3. If we change the optimizer, we would get different images from partially trained network. With Adam, it seems as if the image has been blurred out. With stochastic gradient as optimizer, the image seems as an abstract painting.

> 1. **Trained for 50 epochs:**
>>![Sgd](https://raw.githubusercontent.com/GeniGaus/MLBlr/master/assets/IndianFacesGeneratedOutput_Single_sgd_e300.jpg)

> 2. **Trained for 500 epochs:**
>> ![alt text](https://raw.githubusercontent.com/GeniGaus/MLBlr/master/assets/SingleImageEpoch500sgd.jpg)


### Areas to dig further

----

1. I would like to see the result of the network on training with combined data of all databases, i.e., people from different origin, race and nationality.

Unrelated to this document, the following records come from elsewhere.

-- ==== Sys2Proof/Machine/State.lean ====
section
/-! DEFINITION. The state of the core (10_state.md R26, with the latches of R21 and the written bits of R22), the
six anomalies (60_exceptions.md R88 to R95), the reasons a step can stop, and the state after reset (10_state.md
R25, 70_reset_and_hazards.md R108). -/

namespace Sys2Proof.Machine

/-- What an UnwrittenRead names: a register index or FL (60_exceptions.md R92). -/
inductive UnwrittenName where
  | reg (r : RegIdx)
  | fl
deriving DecidableEq, Repr

/-- The six anomalies, each with the `info` its rule records (60_exceptions.md R89 to R95). -/
inductive Anomaly where
  /-- The fetch window leaves memory; info is pc (R89). -/
  | fetchOutOfRange (pc : Byte)
  /-- The opcode byte has no handler; info is IR (R90). -/
  | illegalOpcode (ir : Byte)
  /-- A used register operand is above 7; info is the operand byte (R91). -/
  | badRegister (operand : Byte)
  /-- A register or FL is read before it is written, under RESET_MODE = Unwritten only (R92). -/
  | unwrittenRead (what : UnwrittenName)
  /-- A stack instruction moves SP out of 0 to 255; info is the attempted value, -1 or 256 (R93, R94). -/
  | stackOutOfRange (attempted : Int)
  /-- The advance passes 255; info is pc + len (R95). -/
  | pcOutOfRange (attempted : Nat)
deriving DecidableEq, Repr

/-- The record of a Faulted machine: the cause with its info, the pc at which the instruction was fetched and its
opcode byte (10_state.md R19, 60_exceptions.md R88). -/
structure FaultRecord where
  cause : Anomaly
  fpc   : Byte
  fop   : Byte
deriving DecidableEq, Repr

/-- The run state (10_state.md R19). -/
inductive RunState where
  | running
  | halted
  | faulted (r : FaultRecord)
deriving DecidableEq, Repr

/-- The written bits of R0 to R6 and of FL (10_state.md R22). They exist under RESET_MODE = Unwritten only. R7 has
no stored bit: it is written at reset and no bit is ever cleared (log 11). -/
inductive WrittenBits where
  /-- RESET_MODE = Zero: the bits do not exist. -/
  | absent
  /-- RESET_MODE = Unwritten: a bit for each of R0 to R6, and one for FL. -/
  | present (regs : Vector Bool 7) (fl : Bool)
deriving DecidableEq, Repr

/-- Memory as (address, byte) pairs in the canonical form `Memory.wf` of Machine/Memory.lean. -/
abbrev Memory := List Host.Cell

/-- The whole state of the core. -/
structure State where
  /-- The cells of `M` that do not hold 0x00 (10_state.md R18). -/
  mem     : Memory
  /-- `x[0..7]`; x[7] is SP (10_state.md R11, R12). -/
  regs    : Vector Byte 8
  /-- The program counter (10_state.md R15). -/
  pc      : Byte
  /-- The flag register FL: E, G, L in bits 0, 1, 2 (10_state.md R16). -/
  fl      : Byte
  /-- The run state (10_state.md R19). -/
  run     : RunState
  /-- The output stream, oldest value first (10_state.md R20). -/
  out     : List Byte
  /-- The latch IR, the opcode byte (10_state.md R21). -/
  latchIR : Byte
  /-- The latch A, operand byte 1 (10_state.md R21). -/
  latchA  : Byte
  /-- The latch B, operand byte 2 (10_state.md R21). -/
  latchB  : Byte
  /-- The written bits, which also tell the RESET_MODE the machine was reset in (10_state.md R22). -/
  written : WrittenBits
deriving DecidableEq, Repr

/-- The parameter RESET_MODE this machine was reset in (00_scope.md R6): the bits exist under Unwritten only. -/
def State.resetMode (s : State) : Config.ResetMode :=
  match s.written with
  | .absent => .zero
  | .present _ _ => .unwritten

/-- Why a step stops with `Outcome.fault`: there is no step, because the machine is in a final state
(40_cycle.md R59). An ANOMALY is no `Fault`: it is a next state whose `run` is `faulted` (60_exceptions.md R88). -/
inductive Fault where
  /-- Raised by `step` on a machine that HLT has stopped. Safe: the spec has no step there (log 5). -/
  | halted
  /-- Raised by `step` on a machine that an anomaly has stopped; carries its record. Safe (log 5). -/
  | faulted (r : FaultRecord)
deriving DecidableEq, Repr

/-- Why the model refuses. -/
inductive Refusal where
  /-- Raised by an arm of `exec` whose instruction has no meaning yet. No arm does. Safe. -/
  | notModelled (mnemonic : String)
  /-- Raised by `boot` for an image longer than the 256 bytes of memory, which "a model refuses"
  (70_reset_and_hazards.md R108). Safe. -/
  | imageTooLarge (length : Nat)
deriving DecidableEq, Repr

/-- The written bits after reset (70_reset_and_hazards.md R108). -/
def WrittenBits.atReset (mode : Config.ResetMode) : WrittenBits :=
  match mode with
  | .zero => .absent
  | .unwritten => .present (Vector.replicate 7 false) false

/-- The state after reset in a given RESET_MODE, before an image is loaded (10_state.md R25,
70_reset_and_hazards.md R108). Under Unwritten the 0x00 of R0 to R6 and FL only fills the field: `readReg` and
`rdFL` never give it out (log 3). The latches' 0x00 is never read (DESIGN CHOICE, log 4). -/
def State.resetIn (mode : Config.ResetMode) : State where
  mem     := []
  regs    := (Vector.replicate Config.nRegs 0x00#8).set Config.spIndex Config.spReset
  pc      := Config.pcReset
  fl      := 0x00#8
  run     := .running
  out     := []
  latchIR := 0x00#8
  latchA  := 0x00#8
  latchB  := 0x00#8
  written := WrittenBits.atReset mode

/-- The machine right after reset, with nothing loaded. RESET_MODE is `Zero`, so that every register holds a value
(DESIGN CHOICE, unsafe, log 1 and 2); `State.resetIn .unwritten` is the spec's default mode. -/
def State.reset : State := State.resetIn .zero

end Sys2Proof.Machine
end

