/-- From State.reset with nothing loaded, the first step reads 0x00 (30_encoding.md R45). -/
theorem test_reset_alone :
    look (step State.reset) (fun t => t.run) = some (faulted (.illegalOpcode 0) 0 0) := by decide

/-- A placed word is the next instruction. -/
theorem test_withFetchWord :
    look (step (State.reset.withFetchWord 24 0x2A0382)) (fun t => (t.run, t.pc, t.getReg 3)) =
      some (.running, 3, 0x2A) := by decide

/-- A stopped machine has no step (40_cycle.md R59). -/
theorem test_stopped : look (step { State.reset with run := .halted }) (fun t => t.pc) = none := by decide

/-- Under another OPCODE_MAP, SUB runs from its byte there and moves pc by 3, and the default's byte is illegal. -/
theorem test_sub_otherMap :
    look (stepWith otherMap (zState 0 0xF4 3 5 0 0 [0xAB, 0x00, 0x01])) (fun t => (t.getReg 0, t.pc)) =
        some (0xFE, 3) ∧
      look (stepWith otherMap (zState 0 0xF4 3 5 0 0 [0xA1, 0x00, 0x01])) (fun t => t.run) =
        some (faulted (.illegalOpcode 0xA1) 0 0xA1) := by decide

/-- Under another OPCODE_MAP, CALL runs from its byte there. -/
theorem test_call_otherMap :
    look (stepWith otherMap (zState 6 0xF4 0 0x0B 0 0 [0x5A, 0x01])) (fun t => (t.sp, t.readMem 0xF3, t.pc)) =
      some (0xF3, 8, 0x0B) := by decide

/-! ### Witnesses: states and operands that meet the hypotheses of each statement, clause by clause -/

/-- DecodeOfEncodeUnderAnyOpcodeMap: the default map gives no two mnemonics one byte. -/
theorem witness_injective_map : Function.Injective defaultOpcodeMap := by
  intro m m' h
  revert h
  cases m <;> cases m' <;> decide

/-- DecodedBytesAreTheEncoding. -/
theorem witness_decodes : decode 0x47 7 0xFF = .ok (.prn 7) := by decide

/-- DecoderAcceptsExactlyTheTable, both clauses. -/
theorem witness_table : 0x56#8 ∈ tableOpcodes ∧ 0x57#8 ∉ tableOpcodes := by decide

/-- IgnoredOperandBytesHaveNoEffect, its three clauses. -/
theorem witness_ignored :
    opCount 0x11 = 0 ∧ opCount 0x66 = 1 ∧ ∃ t, exec (.inc 0) (zState 0 0xF4 1 0 0 0 []) = .next t :=
  ⟨by decide, by decide, _, rfl⟩

/-- AStepRunsTheDecodedInstruction and ARunningMachineAlwaysSteps, at the last fetchable pc. -/
theorem witness_step :
    let s := zState 0xFD 0xF4 0 0 0 0 [0x82, 0x07, 0x10]
    s.run = .running ∧ s.pc.toNat ≤ 253 ∧
      decode (s.readMem s.pc) (s.readMem (s.pc + 1#8)) (s.readMem (s.pc + 2#8)) = .ok (.ldi 7 0x10) := by decide

/-- AStepUnderAnyOpcodeMapRunsTheDecodedInstruction, both clauses, under a map that is not the default. -/
theorem witness_step_otherMap :
    let s := zState 0xFD 0xF4 0 0 0 0 [0x4B, 0x07]
    let u := zState 0xFD 0xF4 0 0 0 0 [0x45, 0x07]
    s.run = .running ∧ s.pc.toNat ≤ 253 ∧
      decodeWith otherMap (s.readMem s.pc) (s.readMem (s.pc + 1#8)) (s.readMem (s.pc + 2#8)) = .ok (.push 7) ∧
      u.run = .running ∧ u.pc.toNat ≤ 253 ∧ ∀ m ∈ Mnemonic.all, otherMap m ≠ u.readMem u.pc := by decide

/-- The maps that keep R51 include the default and another. -/
theorem witness_keepsFields : defaultOpcodeMap.keepsFields ∧ OpcodeMap.keepsFields otherMap :=
  ⟨fun m => by cases m <;> decide, fun m => by cases m <;> decide⟩

/-- PlainInstructionsAdvanceByTheirLengthUnderAnyOpcodeMap, running on at the last pc where 2 bytes fit and stopping. -/
theorem witness_plain_otherMap :
    (∃ t, stepWith otherMap (zState 0xFD 0xF4 0 0 0 0 [0x4B, 0x07]) = .next t ∧ (0x4B#8 : Byte).getLsbD 4 = false ∧
      t.run = .running) ∧
    ∃ t, stepWith otherMap (zState 0xFD 0xF4 0 0 0 0 [0x45, 0x07]) = .next t ∧ (0x45#8 : Byte).getLsbD 4 = false ∧
      t.run ≠ .running := ⟨⟨_, rfl, by decide, by decide⟩, _, rfl, by decide, by decide⟩

/-- FetchPastTheEndFaults, at its first pc. -/
theorem witness_fetch_past_end : (zState 0xFE 0xF4 0 0 0 0 []).run = .running ∧ 253 < (0xFE#8).toNat := by decide

/-- IllegalOpcodeFaults, at the last fetchable pc. -/
theorem witness_illegal :
    let s := zState 0xFD 0xF4 0 0 0 0 [0xC0]
    s.run = .running ∧ s.pc.toNat ≤ 253 ∧ s.readMem s.pc ∉ tableOpcodes := by decide

/-- AStoppedMachineHasNoStep. -/
theorem witness_stopped : ({ State.reset with run := .halted } : State).run ≠ .running := by decide

/-- AnAnomalyCommitsNothing, for a cause other than PcOutOfRange, and BadRegisterIsForOperandsAboveSeven. -/
theorem witness_anomaly :
    ∃ t, step (zState 0 0xF4 0 0 0 0 [0x47, 0x08]) = .next t ∧ t.run = faulted (.badRegister 8) 0 0x47 :=
  ⟨_, rfl, by decide⟩

/-- AnAnomalyCommitsNothing and PcOutOfRangeOnlyForThreeBytesAt253, for PcOutOfRange. -/
theorem witness_pcOutOfRange :
    ∃ t, step (zState 0xFD 0xF4 1 2 0 0 [0xA0, 0x00, 0x01]) = .next t ∧ t.run = faulted (.pcOutOfRange 256) 0xFD 0xA0 :=
  ⟨_, rfl, by decide⟩

/-- PlainInstructionsAdvanceByTheirLength, running on. -/
theorem witness_plain_runs :
    ∃ t, step (zState 0xFD 0xF4 0 0 0 0 [0x47, 0x00]) = .next t ∧ opSetsPc 0x47 = false ∧ t.run = .running :=
  ⟨_, rfl, by decide, by decide⟩

/-- PlainInstructionsAdvanceByTheirLength, stopping. -/
theorem witness_plain_stops :
    ∃ t, step (zState 0xFD 0xF4 0 0 0 0 [0x01]) = .next t ∧ opSetsPc 0x01 = false ∧ t.run ≠ .running :=
  ⟨_, rfl, by decide, by decide⟩

/-- The operand clauses of every statement about an instruction with register operands: a byte just above 7, R7 and R0
by their bytes, an unwritten register and a written one, and R7, which always counts as written. -/
theorem witness_operands :
    let s := uState false 0 0xF4 1 2 3 0 []
    7 < (8#8 : Byte).toNat ∧ (7 : RegIdx).val = (7#8 : Byte).toNat ∧ (0 : RegIdx).val = (0#8 : Byte).toNat ∧
      s.written.regWritten 3 = false ∧ s.written.regWritten 0 = true ∧ s.written.regWritten 7 = true := by decide

/-- LDI, ADD, SUB, MUL and CMP complete and run on: a Running state at the last pc from which 3 bytes fit, with both
registers written. -/
theorem witness_three_bytes_run :
    let s := uState true 0xFC 0xF4 1 2 3 1 []
    s.run = .running ∧ s.pc.toNat ≤ 253 ∧ s.written.regWritten 0 = true ∧ s.written.regWritten 1 = true ∧
      s.pc.toNat + 3 ≤ 255 := by decide

/-- LDI, ADD, SUB, MUL and CMP complete with PcOutOfRange: the one pc where they do. -/
theorem witness_three_bytes_past_end :
    let s := uState true 0xFD 0xF4 1 2 3 1 []
    s.run = .running ∧ s.pc.toNat ≤ 253 ∧ s.written.regWritten 0 = true ∧ s.written.regWritten 1 = true ∧
      255 < s.pc.toNat + 3 := by decide

/-- ADD, SUB, MUL and CMP with an unwritten second register. -/
theorem witness_second_unwritten :
    let s := uState true 0xFD 0xF4 1 2 3 1 []
    s.run = .running ∧ s.written.regWritten 0 = true ∧ s.written.regWritten 6 = false ∧
      (6 : RegIdx).val = (6#8 : Byte).toNat := by decide

/-- CMP's three relations, at neighbouring values around 0x80. -/
theorem witness_cmp_relations :
    let s := zState 0 0xF4 0x7F 0x80 0x80 0 []
    s.getReg 1 = s.getReg 2 ∧ (s.getReg 0).toNat < (s.getReg 1).toNat := by decide

/-- PRN, INC, DEC and JMP complete: a Running state at the last fetchable pc with a written register. -/
theorem witness_two_bytes_run :
    let s := uState false 0xFD 0xF4 1 2 3 0 []
    s.run = .running ∧ s.pc.toNat ≤ 253 ∧ s.written.regWritten 2 = true := by decide

/-- JEQ and JNE: FL unwritten, FL with E set, FL with E clear. -/
theorem witness_branch_flags :
    (uState false 0xFD 0xF4 1 2 3 0 []).written.flWritten = false ∧
      (uState true 0xFD 0xF4 1 2 3 1 []).written.flWritten = true ∧
      (uState true 0xFD 0xF4 1 2 3 1 []).fl.getLsbD 0 = true ∧
      (uState true 0xFD 0xF4 1 2 3 2 []).fl.getLsbD 0 = false := by decide

/-- PUSH and CALL complete, with SP = 1, the lowest from which they do, and memory in canonical form; the register may
be R0 or R7. -/
theorem witness_push :
    let s := uState false 0xFD 1 1 2 3 0 [0x45]
    s.run = .running ∧ s.pc.toNat ≤ 253 ∧ Memory.wf s.mem = true ∧ 1 ≤ s.sp.toNat ∧ s.written.regWritten 0 = true ∧
      s.written.regWritten 7 = true ∧ s.written.regWritten 4 = false := by decide

/-- PUSH and CALL stop: SP = 0. -/
theorem witness_push_at_zero :
    let s := uState false 0xFD 0 1 2 3 0 [0x45]
    s.run = .running ∧ s.pc.toNat ≤ 253 ∧ Memory.wf s.mem = true ∧ s.sp = 0x00#8 := by decide

/-- POP and RET complete at SP = 254, the highest from which they do, and stop at SP = 255. -/
theorem witness_pop :
    (zState 0xFD 254 1 2 3 0 []).sp.toNat < 255 ∧ (zState 0xFD 255 1 2 3 0 []).sp = 0xFF#8 ∧
      (zState 0xFD 254 1 2 3 0 []).run = .running ∧ (zState 0xFD 254 1 2 3 0 []).pc.toNat ≤ 253 := by decide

2. Here I have used identity, pose and lighting as parameters. If I had more time, I would have tried with orientation and occlusion parameters. Then, I would have tried with more than 3 parameters and with all of identity, pose, lighting, orientation and occlusion parameters combined. Then, compare each of their results and generate face with unseen orientation and occlusion parameters.

3. Train with other models specified in the paper and compare their results.

4. In the paper, it was mentioned that the effect of data augmentation is the same as increasing the training set size. Both lead to generalization of features but bad reconstruction of finer details. I wanted to test this by adding augmentation and increasing the training set size of any individual and compare the results.

5. Expanding this theory of generalization of features by data augmentation, can we generalize features of people belonging to a particular family? I would like to have tested this theory by including another parameter family and trained the network to see the result. This idea can be further expanded to race and nationality.